So the same system of atonement, the reason I'm saying this is because you said that the system of atonement is not worked out very clearly. The same system of atonement applies to the New Testament scripture as in the Old, that is blood sacrifice. That man has sinned and God demands blood in the Old Testament it is animal sacrifice; in the New Testament it's the blood of Christ.
DR MILLER: Sorry, you had a hard time trying to get that out. I didn't know that's what you were getting at. The problem is that you should be arguing with the rabbi who'll tell you that is not so. I'm always telling people that but they have no reason to believe me, I guess.
I had the good fortune a couple of years ago at Emory University in Atlanta when there was a rabbi in the front row. This same point came up and I mentioned the fact is the Jews have NEVER believed in blood sacrifice actually paying the penalty for sins. If you don't believe me, ask the rabbi.

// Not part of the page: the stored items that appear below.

-- ==== Sys2Proof/Machine/Dispatch.lean ====
section
/-!
DEFINITION. The dispatch of a command to its meaning: one arm per constructor of Instr.
-/

namespace Sys2Proof.Machine
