-- ==== Sys2Proof/Safety.lean ====
section
/-!
DEFINITION. What counts as a safe run, the invariants of the machine, and the conditions and forms of effect that statements
name.
-/

namespace Sys2Proof.Machine

/-- A run of `n` steps that meets no fault and no refusal. -/
def safeRun : Nat → State → Prop
  | 0, _ => True
  | n + 1, s => ∃ t, step s = .next t ∧ safeRun n t

/-- Memory keeps its canonical form. -/
def State.memWf (s : State) : Prop := s.mem.wf = true

/-- Every register is stored in canonical form: only where it differs from its reset value. -/
def State.regsWf (s : State) : Prop := mwf (fun a v => v == regReset a) s.regs = true

/-- Field `f` shares no bit with field `g`. -/
def Fld.apart (f g : Fld) : Prop := f.addr ≠ g.addr ∨ f.hi < g.lo ∨ g.hi < f.lo

/-- `u` is `s` but for the fields `l` of the registers. -/
def State.onlyFields (s u : State) (l : List Fld) : Prop :=
  u = { s with regs := u.regs } ∧ ∀ f : Fld, (∀ g ∈ l, f.apart g) → u.getF f = s.getF f

/-! ## Lomer instructions -/

/-- Hart `h` issues the instruction at its pc, and the fetch ends well and leaves the state `t`: the core runs and waits for
nothing (R79, R81, R92, R138, R142), the fetch meets no fault (R93), and the word read is the one stored (R184). -/
def State.issuesTo (s t : State) (h : Hart) : Prop :=
  s.canIssue h = true ∧ (∃ l, s.fetch h = (t, .ok l)) ∧ foreignWord t h = false

/-- Whether the instruction at the pc of hart `h` may be a branch, a LOOP, an RFE: no delay slot, no armed loop end. -/
def State.plainPlace (t : State) (h : Hart) : Prop := (t.hart h).delay = none ∧ (t.hart h).atLoopEnd = false

/-- The fields that reads of memory may set: ECC errors, hits on busy or suspended banks, a failed package (R148, R157, R161, R173,
R179, R184). -/
def readFields : List Fld :=
  [R.FLS_STAT_BUSYHIT, R.FLS_STAT_SBR, R.FLS_SBRADDRL_ADDR, R.FLS_SBRADDRH_ADDR, R.FLS_STAT_UE, R.FLS_UEADDRL_ADDR, R.FLS_UEADDRH_ADDR,
   R.FLS_CECNT_CNT, R.SYS_ECC_WMUE, R.SYS_ECC_STUE, R.SYS_ECC_LSUE, R.SYS_ECC_CECNT, R.SYS_ECCADDRL_ADDR, R.SYS_ECCADDRH_ADDR,
   R.DRC_STAT_CE, R.DRC_STAT_UE, R.DRC_STAT_PKGDEAD, R.DRC_STAT_PKGFAIL, R.DRC_CECNT_CNT, R.DRC_UECNT_PKG0, R.DRC_UECNT_PKG1,
   R.DRC_UEADDRL_ADDR, R.DRC_UEADDRH_ADDR, R.BBX_STAT_LOST] ++ (List.range 256).map R.CALL_COIN_CNT

/-- `u` is `s` but for what reads of memory may leave: the fields above, corrected units, the traffic count, the events and the
interrupt lines that an error raises, and the cores. -/
def State.afterReads (s u : State) : Prop :=
  { s with ecc := u.ecc, cores := u.cores, freeCtr := u.freeCtr, drcLines := u.drcLines, drcUeTimes := u.drcUeTimes,
           bbxQueue := u.bbxQueue, bbx := { s.bbx with lost := u.bbx.lost },
           call := { s.call with inflight := u.call.inflight } }.onlyFields u readFields

/-- `t` is `s` but for the core of hart `h`, which has become `c` (in both copies of a cue pair that is not split, R126). -/
def State.onlyHart (s t : State) (h : Hart) (c : Core) : Prop :=
  t = { s with cores := t.cores } ∧
    ∀ k, t.core k = if k = coreOf h ∨ (k = coreOf h + 1 ∧ h.val < 4 ∧ s.isSplit h.val = false) then c else s.core k

/-- Instruction `i` of hart `h`, issued, changes that hart by `f`, retires, and changes nothing else. -/
def registerEffect (i : Instr) (h : Hart) (f : Core → Core) : Prop :=
  ∀ s t : State, s.issuesTo t h → ∃ u, exec i s = .next u ∧ t.onlyHart u h (f (t.hart h)).retire

/-- Instruction `i` of hart `h` writes `r` to data register `d` and `f` to the flags, retires, and changes nothing else. -/
def dataEffect (i : Instr) (h : Hart) (d : BitVec 5) (r : Core → Word) (f : Core → Flags) : Prop :=
  registerEffect i h fun c => { c.setD d.toNat (r c) with flags := f c }

/-- The flags of an add with carry in `k` (R63). -/
def sumFlags (f : Flags) (a b : Word) (k : Nat) : Flags :=
  let r := a + b + BitVec.ofNat 32 k
  { f with n := r.msb, z := decide (r = 0), c := decide (2 ^ 32 ≤ a.toNat + b.toNat + k),
           v := decide (a.toInt + b.toInt + k < -2 ^ 31 ∨ 2 ^ 31 ≤ a.toInt + b.toInt + k) }

/-- The flags of a subtract or compare with borrow in `k`: C is 1 when no borrow occurs (R63). -/
def differenceFlags (f : Flags) (a b : Word) (k : Nat) : Flags :=
  let r := a - b - BitVec.ofNat 32 k
  { f with n := r.msb, z := decide (r = 0), c := decide (b.toNat + k ≤ a.toNat),
           v := decide (a.toInt - b.toInt - k < -2 ^ 31 ∨ 2 ^ 31 ≤ a.toInt - b.toInt - k) }

/-- The flags of a shift by `n` whose last bit out is `out` (R63). -/
def shiftFlags (f : Flags) (r : Word) (n : Nat) (out : Bool) : Flags :=
  { f with n := r.msb, z := decide (r = 0), c := if n = 0 then f.c else out }

/-- The flags of a saturating result whose exact value is `v`, with carry `cy` (R63). -/
def satFlags (f : Flags) (v : Int) (cy : Bool) : Flags :=
  let r := BitVec.ofInt 32 (clampS 32 v)
  let out := decide (v < -2 ^ 31 ∨ 2 ^ 31 ≤ v)
  { n := r.msb, z := decide (r = 0), c := cy, v := out, sv := f.sv || out }

/-- The conditions of R64, in the order of their codes. -/
def conditionTest (f : Flags) (code : BitVec 4) : Bool :=
  [f.z, !f.z, f.c, !f.c, f.n, !f.n, f.v, !f.v, f.c && !f.z, !f.c || f.z, decide (f.n = f.v), decide (f.n ≠ f.v),
    !f.z && decide (f.n = f.v), f.z || decide (f.n ≠ f.v), true, f.sv].getD code.toNat false
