/-- ADC conversions and triggers, delta-sigma outputs and clock loss, comparators and their DACs, mains crossings (R368, R369, R370, R371, R372, R373). -/
def Obligations.AnalogueFrontEnd : Prop :=
  (∀ (g : Fin 6) (s : State),
    (∀ codes : List Int,
      let convs := (s.adcGroup g).convs
      let slots := (convs.head?.map (·.2)).getD []
      let negative := fun i : Nat => (s.getF (R.AFE_GCFG_UNI g)).testBit i = true ∧ codes.getD i 0 < 0
      let code := fun i : Nat => if negative i then 0 else clampS 16 (codes.getD i 0)
      let clipped := fun i : Nat => ¬ negative i ∧ code i ≠ codes.getD i 0
      let inGroup := fun c : Nat => 4 * g.val ≤ c ∧ c < 4 * g.val + 4
      let ch := fun j : Nat => s.getF (R.ENC_SPCFG_CH (4 + j))
      let sampled := fun j : Nat => j < 4 ∧ inGroup (ch j) ∧ s.getF (R.ENC_SPCFG_EN (4 + j)) ≠ 0 ∧
        ∃ k ∈ slots, 0x5004 + j ∈ s.slotSelectors k
      (convs = [] → ¬ s.claims g → exec (.adcResult g codes) s = .next s.settle) ∧
      (convs ≠ [] ∨ s.claims g → ∃ u : State, exec (.adcResult g codes) s = .next u.settle ∧
        { s with afe := { s.afe with groups := u.afe.groups, slotRes := u.afe.slotRes }, enc := { s.enc with spval := u.enc.spval } }.onlyFields u
          (R.AFE_OVR_CH :: R.AFE_STAT_OVR :: ((List.range 4).flatMap fun i => [R.AFE_ADCRES_VAL (4 * g + i), R.AFE_ADCRES_CNT (4 * g + i), R.ENC_SPCNTL_VAL (4 + i)])) ∧
        (∀ h, u.adcGroup h = if h = g.val then { s.adcGroup h with convs := convs.tail } else s.adcGroup h) ∧
        (∀ i < 4, u.getF (R.AFE_ADCRES_VAL (4 * g + i)) = wrap 16 (code i) ∧
          u.getF (R.AFE_ADCRES_CNT (4 * g + i)) = (s.getF (R.AFE_ADCRES_CNT (4 * g + i)) + 1) % 65536) ∧
        (∀ c < 24, (u.getF R.AFE_OVR_CH).testBit c = true ↔
          (s.getF R.AFE_OVR_CH).testBit c = true ∨ (inGroup c ∧ clipped (c - 4 * g))) ∧
        ((∃ i < 4, clipped i) → u.getF R.AFE_STAT_OVR = 1) ∧ ((∀ i < 4, ¬ clipped i) → u.getF R.AFE_STAT_OVR = s.getF R.AFE_STAT_OVR) ∧
        (∀ m, mget 0 u.afe.slotRes m =
          if m / 32 ∈ slots ∧ inGroup (m % 32) then code (m % 32 - 4 * g) else mget 0 s.afe.slotRes m) ∧
        (∀ j, sampled j → u.setpoint (4 + j) = s.deadbanded (4 + j) (code (ch j - 4 * g)) ∧
          u.getF (R.ENC_SPCNTL_VAL (4 + j)) = wrap 16 (u.setpoint (4 + j))) ∧
        ∀ k, (∀ j, k = 4 + j → ¬ sampled j) → u.setpoint k = s.setpoint k ∧
          (k < 8 → u.getF (R.ENC_SPCNTL_VAL k) = s.getF (R.ENC_SPCNTL_VAL k)))) ∧
    (let x := s.adcGroup g
     let becomes := fun (u : State) (y : AdcGroup) => u = { s with regs := u.regs, afe := { s.afe with groups := u.afe.groups } } ∧
       ∀ h, u.adcGroup h = if h = g.val then y else s.adcGroup h
     let sub := max 1 (s.getF R.LOOP_CTRL_SUB)
     let sampledSoon := ∃ k < 64, g.val ∈ s.slotGroups k ∧ s.slotRuns k = true ∧ ∃ j ≤ sub,
       let instant := j * (s.getF R.CUE_PERIOD_PERIOD / sub) + s.getF (R.LOOP_SPHASE_PHASE k)
       s.cue.phase < instant ∧ instant ≤ s.cue.phase + 80 ∧
         (s.cue.count.toNat * sub + j) % 2 ^ s.getF (R.LOOP_SCFG_DIV k) = s.getF (R.LOOP_SCFG_DOFS k)
     let free := s.converts ∧ x.freeAt ≤ s.clk ∧ ¬ sampledSoon
     (x.waiting = none ∨ ¬ free → exec (.adcTriggerStart g) s = .next s.settle) ∧
     (x.waiting ≠ none → free → ∃ u : State, exec (.adcTriggerStart g) s = .next u.settle ∧
       becomes u { waiting := none, convs := x.convs ++ [(s.clk, [])], freeAt := s.clk + 80 } ∧ u.regs = s.regs) ∧
     let late := ∃ t, x.waiting = some t ∧ t + 800 ≤ s.clk
     (¬ late → exec (.adcTriggerDrop g) s = .next s.settle) ∧
     (late → ∃ t u : State, exec (.adcTriggerDrop g) s = .next u.settle ∧
       becomes t { x with waiting := none } ∧ t.regs = s.regs ∧ t.onlyFields u [R.AFE_STAT_TRIGLOST] ∧ u.getF R.AFE_STAT_TRIGLOST = 1))) ∧
  (∀ (w : Writer) (v : Word) (s : State),
    (s.mayWrite w R.AFE_GTRIG = false → exec (.afeGtrig w v) s = .next (s.turnedAway w R.AFE_GTRIG)) ∧
    (s.mayWrite w R.AFE_GTRIG = true → ∃ u : State, exec (.afeGtrig w v) s = .next u.settle ∧
      (¬ s.converts → s.onlyFields u [R.AFE_STAT_CFGREF] ∧ u.getF R.AFE_STAT_CFGREF = 1) ∧
      (s.converts → u = { s with afe := { s.afe with groups := u.afe.groups } } ∧
        ∀ g, (g < 6 ∧ v.getLsbD g = true ∧ ¬ s.claims g ∧ (s.adcGroup g).waiting = none →
            u.adcGroup g = { s.adcGroup g with waiting := some s.clk }) ∧
          (¬ (g < 6 ∧ v.getLsbD g = true ∧ ¬ s.claims g ∧ (s.adcGroup g).waiting = none) → u.adcGroup g = s.adcGroup g)))) ∧
  (∀ (ch : Fin 16) (s : State),
    let d := ch.val
    let x := s.dsFilter d
    let loses := s.getF (R.AFE_DSRES_LOSS d) ≠ 0
    let on := s.getF (R.AFE_DSCFG_EN d) ≠ 0
    let osr := s.getF (R.AFE_DSCFG_OSR d)
    let order := s.getF (R.AFE_DSCFG_ORDER d)
    let becomes := fun (u : State) (y : DsFilter) => u = { s with regs := u.regs, afe := { s.afe with ds := u.afe.ds } } ∧
      ∀ e, u.dsFilter e = if e = d then y else s.dsFilter e
    (∀ bits : Nat,
      let bit := fun i : Nat => decide (s.getF (R.GPIO_PCFG_FSEL 6 (2 * d)) = 5) && !s.gpio.parked.contains (192 + 2 * d) && bits.testBit i
      let ones := ((List.range osr).filter bit).length
      let (sum, y) := ((List.range osr).foldl (fun z i => z.push (bit i)) x).comb order
      let clocked := s.getF (R.AFE_DSCFG_CLKSRC d) = 0 ∨ s.carries 6 (2 * d + 1) 5 = true
      (¬ on ∨ loses ∨ ¬ clocked → exec (.deltaSigmaOutput ch bits) s = .next s.settle) ∧
      (clocked → on → ¬ loses → 0 < x.flush → ∃ u : State, exec (.deltaSigmaOutput ch bits) s = .next u.settle ∧
        becomes u { y with flush := x.flush - 1 } ∧ u.regs = s.regs) ∧
      (clocked → on → ¬ loses → x.flush = 0 → 0 < osr → ∃ t u v : State, exec (.deltaSigmaOutput ch bits) s = .next v.settle ∧
        becomes t { y with outClk := s.clk, prev := s.getS (R.AFE_DSRES_VAL d) } ∧ t.regs = s.regs ∧
        t.onlyFields u [R.AFE_DSRES_VAL d, R.AFE_DSRES_CNT d] ∧
        u.getF (R.AFE_DSRES_CNT d) = (s.getF (R.AFE_DSRES_CNT d) + 1) % 32768 ∧
        (let level := fun n : Nat => clampS 16 (Rat.floor ((2 * (n : Rat) / (osr : Rat) ^ order - 1) * 32768 + (1 / 2 : Rat)))
         u.getF (R.AFE_DSRES_VAL d) = wrap 16 (level sum) ∧
         (order = 1 → x.c1 = x.i1 → x.i1 < 2 ^ 32 → u.getF (R.AFE_DSRES_VAL d) = wrap 16 (level ones))) ∧
        v = if s.getF R.PBS_CTRL_EN = 0 then u else u.pbsSample d (u.getS (R.AFE_DSRES_VAL d)))) ∧
    (¬ on → exec (.afeDsloss ch) s = .next s.settle) ∧
    (on → ∃ u : State, exec (.afeDsloss ch) s = .next (u.publish Src.afeDsLoss).settle ∧
      s.onlyFields u [R.AFE_DSRES_LOSS d, R.AFE_STAT_DSLOSS] ∧ u.getF (R.AFE_DSRES_LOSS d) = 1 ∧ u.getF R.AFE_STAT_DSLOSS = 1) ∧
    (¬ loses → exec (.deltaSigmaClockReturn ch) s = .next s.settle) ∧
    (loses → ∃ t u : State, exec (.deltaSigmaClockReturn ch) s = .next u.settle ∧
      becomes t { flush := order, outClk := x.outClk, prev := x.prev } ∧ t.regs = s.regs ∧
      t.onlyFields u [R.AFE_DSRES_LOSS d] ∧ u.getF (R.AFE_DSRES_LOSS d) = 0)) ∧
  (∀ (cmp : Fin 48) (s : State), s.regsWf →
    let c := cmp.val
    (∀ vp vn : Int,
      let p := (s.compared c vp vn).1
      let n := (s.compared c vp vn).2
      let level := s.getF (R.AFE_CMPCFG_EN c) ≠ 0 ∧ (if s.getF (R.AFE_CMPCFG_CHECK c) = 1 then p < n else n < p)
      ∃ v : State, exec (.comparatorEdge cmp vp vn) s = .next v.settle ∧ s.comparatorAt v c (decide level)) ∧
    (∀ (w : Writer) (v : Word),
      (s.mayWrite w (R.AFE_DAC c) = false → exec (.afeDacWrite w cmp v) s = .next (s.turnedAway w (R.AFE_DAC c))) ∧
      (s.mayWrite w (R.AFE_CMPCFG c) = false →
        exec (.afeCmpcfgWrite w cmp v) s = .next (s.turnedAway w (R.AFE_CMPCFG c))) ∧
      (s.mayWrite w (R.AFE_DAC c) = true → ∃ u : State, exec (.afeDacWrite w cmp v) s = .next u.settle ∧
        let driven := ∃ k < 64, s.getF (R.LOOP_SCFG_EN k) ≠ 0 ∧ s.getF (R.LOOP_SOUT_KIND k) = 4 ∧ s.getF (R.LOOP_SOUT_A k) = c
        (driven → s.onlyFields u [R.AFE_STAT_CFGREF] ∧ u.getF R.AFE_STAT_CFGREF = 1) ∧
        (¬ driven → s.onlyFields u [R.AFE_DAC_CODE c, R.AFE_DAC_ACTIVE c] ∧ u.getF (R.AFE_DAC_CODE c) = fieldOf v 11 0 ∧
          u.getF (R.AFE_DAC_ACTIVE c) = fieldOf v 11 0)) ∧
      (s.mayWrite w (R.AFE_CMPCFG c) = true → ∃ y : State, exec (.afeCmpcfgWrite w cmp v) s = .next y.settle ∧
        let refused := fieldOf v 29 28 = 3 ∨ fieldOf v 27 26 = 3 ∨ 24 ≤ fieldOf v 24 20
        (refused → s.onlyFields y [R.AFE_STAT_CFGREF] ∧ y.getF R.AFE_STAT_CFGREF = 1) ∧
        (¬ refused → ∃ (u x : State) (free : Bool),
          let written := [R.AFE_CMPCFG_EN c, R.AFE_CMPCFG_NSEL c, R.AFE_CMPCFG_CHECK c, R.AFE_CMPCFG_TIELVL c, R.AFE_CMPCFG_RAMPEN c, R.AFE_CMPCFG_RAMPSEL c]
          { s with freeCtr := u.freeCtr }.onlyFields u (R.AFE_STAT_CHKON :: written) ∧ (∀ f ∈ written, u.getF f = fieldOf v f.hi f.lo) ∧
          u.getF R.AFE_STAT_CHKON = ((List.range 48).any fun k => u.getF (R.AFE_CMPCFG_CHECK k) != 0).toNat ∧
          u.comparatorAt x c free ∧ (v.getLsbD 31 = true → y = x) ∧ (v.getLsbD 31 = false → x.comparatorAt y c false))))) ∧
  (∀ s : State,
    (s.sys.dev = .dark → exec .mainsCrossingTimeout s = .next s.settle ∧ exec .mainsHalfCycleMissing s = .next s.settle ∧
      ∀ rms half peak, exec (.mainsZeroCrossing rms half peak) s = .next s.settle) ∧
    (∀ (rms : BitVec 16) (half peak : Nat), s.sys.dev ≠ .dark →
      let halves := (half :: s.afe.halves).take 8
      let total : Nat := halves.foldl (· + ·) 0
      let good := if 2 * s.getF R.AFE_MAINS_PFTHR < peak then s.afe.good + 1 else 0
      ∃ u : State, exec (.mainsZeroCrossing rms half peak) s = .next (u.publish Src.afeMainsZc).settle ∧
        { s with freeCtr := u.freeCtr, afe := { s.afe with halves := halves, good := good } }.onlyFields u
          [R.AFE_MMEAS_RMS, R.AFE_MMEAS_FREQ, R.AFE_STAT_PFW, R.SYS_PWR_PFW] ∧
        u.getF R.AFE_MMEAS_RMS = rms.toNat ∧
        (0 < total → ∃ m : Int, rounds (halves.length / (2 * total / 10 ^ 9) * 100) m ∧ u.getF R.AFE_MMEAS_FREQ = min 65535 m.toNat) ∧
        u.getF R.AFE_STAT_PFW = (if 4 ≤ good then 0 else s.getF R.AFE_STAT_PFW) ∧
        u.getF R.SYS_PWR_PFW = (if 4 ≤ good then 0 else s.getF R.SYS_PWR_PFW)) ∧
    (s.sys.dev ≠ .dark → ∃ u : State, exec .mainsCrossingTimeout s = .next u.settle ∧
      { s with afe := { s.afe with halves := [] } }.onlyFields u [R.AFE_MMEAS_FREQ] ∧ u.getF R.AFE_MMEAS_FREQ = 0) ∧
    (s.sys.dev ≠ .dark → ∃ u : State, exec .mainsHalfCycleMissing s = .next u.settle ∧
      { s with afe := { s.afe with good := 0 }, bbx := { s.bbx with halves := s.bbx.halves + 1 } }.onlyFields u
        [R.AFE_STAT_PFW, R.AFE_STAT_PFSEEN, R.AFE_MAINS_MISS] ∧
      u.getF R.AFE_STAT_PFW = 1 ∧ u.getF R.AFE_STAT_PFSEEN = 1 ∧
      u.getF R.AFE_MAINS_MISS = min (s.getF R.AFE_MAINS_MISS + 1) 65535))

He stood up, put his thumbs in his suspenders, he said, "The man is quite right!" They do not believe it, and I suggest as a reference in the Universal Jewish Encyclopedia, the article, "Redemption." It points out that what you're talking about, the blood sacrifice actually paying for atonement, is a concept COMPLETELY UNKNOWN to the Jews.
That there were blood sacrifices, for sure, but what they were supposed to do is not the same kind of thing as orthodox Christian doctrine talks about. It relates to such places as the 31st chapter of Jeremiah. You find it in some of the Minor Prophets, the twelve so called Minor Prophets, where it is pointed out that, for example, and it was said that Israel was ransomed from Egypt. The point is made it doesn't mean that they were paid for. Even though the language reads like that.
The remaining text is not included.